• DATA PROVIDED:

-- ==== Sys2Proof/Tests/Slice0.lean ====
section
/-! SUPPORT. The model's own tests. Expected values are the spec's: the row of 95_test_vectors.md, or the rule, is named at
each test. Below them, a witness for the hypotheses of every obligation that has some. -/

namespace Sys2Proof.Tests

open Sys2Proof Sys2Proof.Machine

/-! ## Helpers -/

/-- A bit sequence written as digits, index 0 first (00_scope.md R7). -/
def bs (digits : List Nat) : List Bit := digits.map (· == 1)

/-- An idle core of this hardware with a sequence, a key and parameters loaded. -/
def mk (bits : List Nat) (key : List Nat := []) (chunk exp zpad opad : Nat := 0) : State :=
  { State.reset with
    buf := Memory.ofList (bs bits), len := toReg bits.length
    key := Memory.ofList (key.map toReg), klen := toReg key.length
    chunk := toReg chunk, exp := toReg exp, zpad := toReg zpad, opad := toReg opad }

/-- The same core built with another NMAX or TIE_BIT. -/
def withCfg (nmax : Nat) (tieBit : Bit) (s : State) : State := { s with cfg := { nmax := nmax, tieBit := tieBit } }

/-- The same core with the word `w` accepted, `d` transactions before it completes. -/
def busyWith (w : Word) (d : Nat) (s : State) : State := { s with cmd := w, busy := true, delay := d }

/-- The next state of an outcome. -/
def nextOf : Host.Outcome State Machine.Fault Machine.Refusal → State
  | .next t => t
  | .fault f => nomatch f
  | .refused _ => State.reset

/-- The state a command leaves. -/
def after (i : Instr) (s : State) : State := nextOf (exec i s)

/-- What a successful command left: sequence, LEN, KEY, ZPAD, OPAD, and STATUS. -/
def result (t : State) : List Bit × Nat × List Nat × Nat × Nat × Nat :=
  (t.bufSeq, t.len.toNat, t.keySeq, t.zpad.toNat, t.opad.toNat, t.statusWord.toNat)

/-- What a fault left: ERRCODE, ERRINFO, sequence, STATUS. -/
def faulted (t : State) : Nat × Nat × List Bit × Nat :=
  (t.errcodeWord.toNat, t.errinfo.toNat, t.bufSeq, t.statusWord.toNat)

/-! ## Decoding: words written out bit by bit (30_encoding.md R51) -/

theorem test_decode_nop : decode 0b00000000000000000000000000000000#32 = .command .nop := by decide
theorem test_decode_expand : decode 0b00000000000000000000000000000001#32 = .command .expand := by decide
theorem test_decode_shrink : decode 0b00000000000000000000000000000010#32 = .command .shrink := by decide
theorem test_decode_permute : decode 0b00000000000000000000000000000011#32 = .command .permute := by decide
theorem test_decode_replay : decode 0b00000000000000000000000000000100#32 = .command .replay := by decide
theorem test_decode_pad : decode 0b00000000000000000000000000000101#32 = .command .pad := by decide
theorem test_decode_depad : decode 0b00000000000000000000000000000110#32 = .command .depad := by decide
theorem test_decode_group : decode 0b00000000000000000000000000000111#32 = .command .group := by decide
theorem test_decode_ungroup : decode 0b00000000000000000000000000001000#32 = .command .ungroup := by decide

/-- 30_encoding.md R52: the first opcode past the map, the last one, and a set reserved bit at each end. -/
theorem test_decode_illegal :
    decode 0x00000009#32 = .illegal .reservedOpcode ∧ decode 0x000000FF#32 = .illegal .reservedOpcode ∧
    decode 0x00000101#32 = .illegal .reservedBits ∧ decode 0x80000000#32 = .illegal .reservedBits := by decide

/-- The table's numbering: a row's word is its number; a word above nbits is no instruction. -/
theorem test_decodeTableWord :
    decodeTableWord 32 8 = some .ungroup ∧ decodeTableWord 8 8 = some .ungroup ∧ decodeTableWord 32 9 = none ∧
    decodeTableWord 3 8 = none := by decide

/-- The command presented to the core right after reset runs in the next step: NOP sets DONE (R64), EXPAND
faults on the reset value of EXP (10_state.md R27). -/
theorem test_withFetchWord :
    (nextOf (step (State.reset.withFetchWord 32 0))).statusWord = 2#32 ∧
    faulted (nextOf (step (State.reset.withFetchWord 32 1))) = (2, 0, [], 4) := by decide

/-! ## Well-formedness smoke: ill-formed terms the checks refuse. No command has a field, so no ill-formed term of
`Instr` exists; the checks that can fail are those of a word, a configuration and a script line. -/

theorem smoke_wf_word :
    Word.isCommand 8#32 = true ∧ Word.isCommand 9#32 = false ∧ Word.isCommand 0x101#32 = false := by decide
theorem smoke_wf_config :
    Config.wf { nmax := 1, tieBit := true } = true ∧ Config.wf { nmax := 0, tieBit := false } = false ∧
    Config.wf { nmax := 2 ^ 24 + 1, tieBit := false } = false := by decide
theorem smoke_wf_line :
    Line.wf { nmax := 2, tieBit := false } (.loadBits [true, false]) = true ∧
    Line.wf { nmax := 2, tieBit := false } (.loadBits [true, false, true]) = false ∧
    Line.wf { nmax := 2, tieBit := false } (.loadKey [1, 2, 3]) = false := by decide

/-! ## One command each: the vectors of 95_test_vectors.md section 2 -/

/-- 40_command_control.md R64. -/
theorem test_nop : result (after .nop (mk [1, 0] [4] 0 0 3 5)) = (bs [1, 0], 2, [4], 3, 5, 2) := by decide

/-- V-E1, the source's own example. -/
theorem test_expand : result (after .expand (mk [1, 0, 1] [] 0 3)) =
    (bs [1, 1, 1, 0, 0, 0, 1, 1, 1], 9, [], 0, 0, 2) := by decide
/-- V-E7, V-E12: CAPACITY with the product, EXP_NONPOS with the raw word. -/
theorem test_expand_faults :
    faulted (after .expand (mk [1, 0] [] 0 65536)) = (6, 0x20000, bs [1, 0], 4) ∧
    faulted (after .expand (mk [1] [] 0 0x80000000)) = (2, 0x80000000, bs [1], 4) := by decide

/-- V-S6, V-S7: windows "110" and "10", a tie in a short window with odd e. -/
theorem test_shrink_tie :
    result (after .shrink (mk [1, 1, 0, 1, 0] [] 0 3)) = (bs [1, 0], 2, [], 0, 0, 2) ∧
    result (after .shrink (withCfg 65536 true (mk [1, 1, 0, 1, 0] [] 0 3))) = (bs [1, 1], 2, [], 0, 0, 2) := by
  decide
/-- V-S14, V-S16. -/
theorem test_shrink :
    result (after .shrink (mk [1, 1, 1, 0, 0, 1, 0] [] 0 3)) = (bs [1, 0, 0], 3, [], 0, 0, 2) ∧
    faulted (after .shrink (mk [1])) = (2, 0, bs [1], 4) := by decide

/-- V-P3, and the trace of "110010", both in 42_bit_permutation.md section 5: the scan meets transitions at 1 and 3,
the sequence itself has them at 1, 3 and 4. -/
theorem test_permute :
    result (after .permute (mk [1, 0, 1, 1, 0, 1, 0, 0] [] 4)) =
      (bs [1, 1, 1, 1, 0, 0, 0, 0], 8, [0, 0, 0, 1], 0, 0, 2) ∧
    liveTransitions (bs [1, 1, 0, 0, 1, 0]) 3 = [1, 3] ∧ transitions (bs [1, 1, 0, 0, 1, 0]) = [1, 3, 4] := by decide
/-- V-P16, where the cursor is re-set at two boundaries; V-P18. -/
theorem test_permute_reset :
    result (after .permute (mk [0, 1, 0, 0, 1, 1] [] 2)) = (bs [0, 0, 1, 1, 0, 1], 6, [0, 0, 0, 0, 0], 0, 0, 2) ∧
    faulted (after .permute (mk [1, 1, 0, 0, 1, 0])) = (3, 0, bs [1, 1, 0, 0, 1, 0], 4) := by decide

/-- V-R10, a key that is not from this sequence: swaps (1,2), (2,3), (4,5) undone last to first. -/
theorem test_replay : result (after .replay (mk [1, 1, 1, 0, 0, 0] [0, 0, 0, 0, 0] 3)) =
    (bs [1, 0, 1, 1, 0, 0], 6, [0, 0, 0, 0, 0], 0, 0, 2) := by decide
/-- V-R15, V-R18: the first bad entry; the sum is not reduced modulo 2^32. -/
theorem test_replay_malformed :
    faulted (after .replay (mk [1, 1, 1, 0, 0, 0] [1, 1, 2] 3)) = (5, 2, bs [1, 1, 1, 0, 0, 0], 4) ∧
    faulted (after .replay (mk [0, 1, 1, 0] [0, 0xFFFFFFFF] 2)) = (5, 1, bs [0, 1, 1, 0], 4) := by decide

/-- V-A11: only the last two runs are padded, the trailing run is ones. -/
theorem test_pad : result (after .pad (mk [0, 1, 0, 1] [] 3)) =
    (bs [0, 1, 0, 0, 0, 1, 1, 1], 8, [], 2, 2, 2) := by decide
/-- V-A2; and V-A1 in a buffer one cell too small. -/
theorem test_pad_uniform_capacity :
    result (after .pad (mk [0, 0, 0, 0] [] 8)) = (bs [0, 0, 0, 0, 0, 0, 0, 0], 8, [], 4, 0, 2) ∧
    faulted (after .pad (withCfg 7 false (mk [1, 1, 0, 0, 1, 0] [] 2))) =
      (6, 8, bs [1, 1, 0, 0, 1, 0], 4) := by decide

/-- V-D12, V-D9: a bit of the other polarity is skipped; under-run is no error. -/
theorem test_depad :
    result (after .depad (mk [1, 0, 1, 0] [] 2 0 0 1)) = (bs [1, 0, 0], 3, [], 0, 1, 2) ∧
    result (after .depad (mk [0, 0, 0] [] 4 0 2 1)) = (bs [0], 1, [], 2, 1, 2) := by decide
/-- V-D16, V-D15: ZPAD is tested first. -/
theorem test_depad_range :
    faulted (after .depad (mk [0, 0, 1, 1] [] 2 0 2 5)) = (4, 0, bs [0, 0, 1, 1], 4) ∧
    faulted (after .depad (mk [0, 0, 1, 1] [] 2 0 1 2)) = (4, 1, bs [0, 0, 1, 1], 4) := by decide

• WHAT YOU SHOULD DO: Respond with one number, the count of lines of the material that include "bufSeq".

• TASK OUTPUT: 2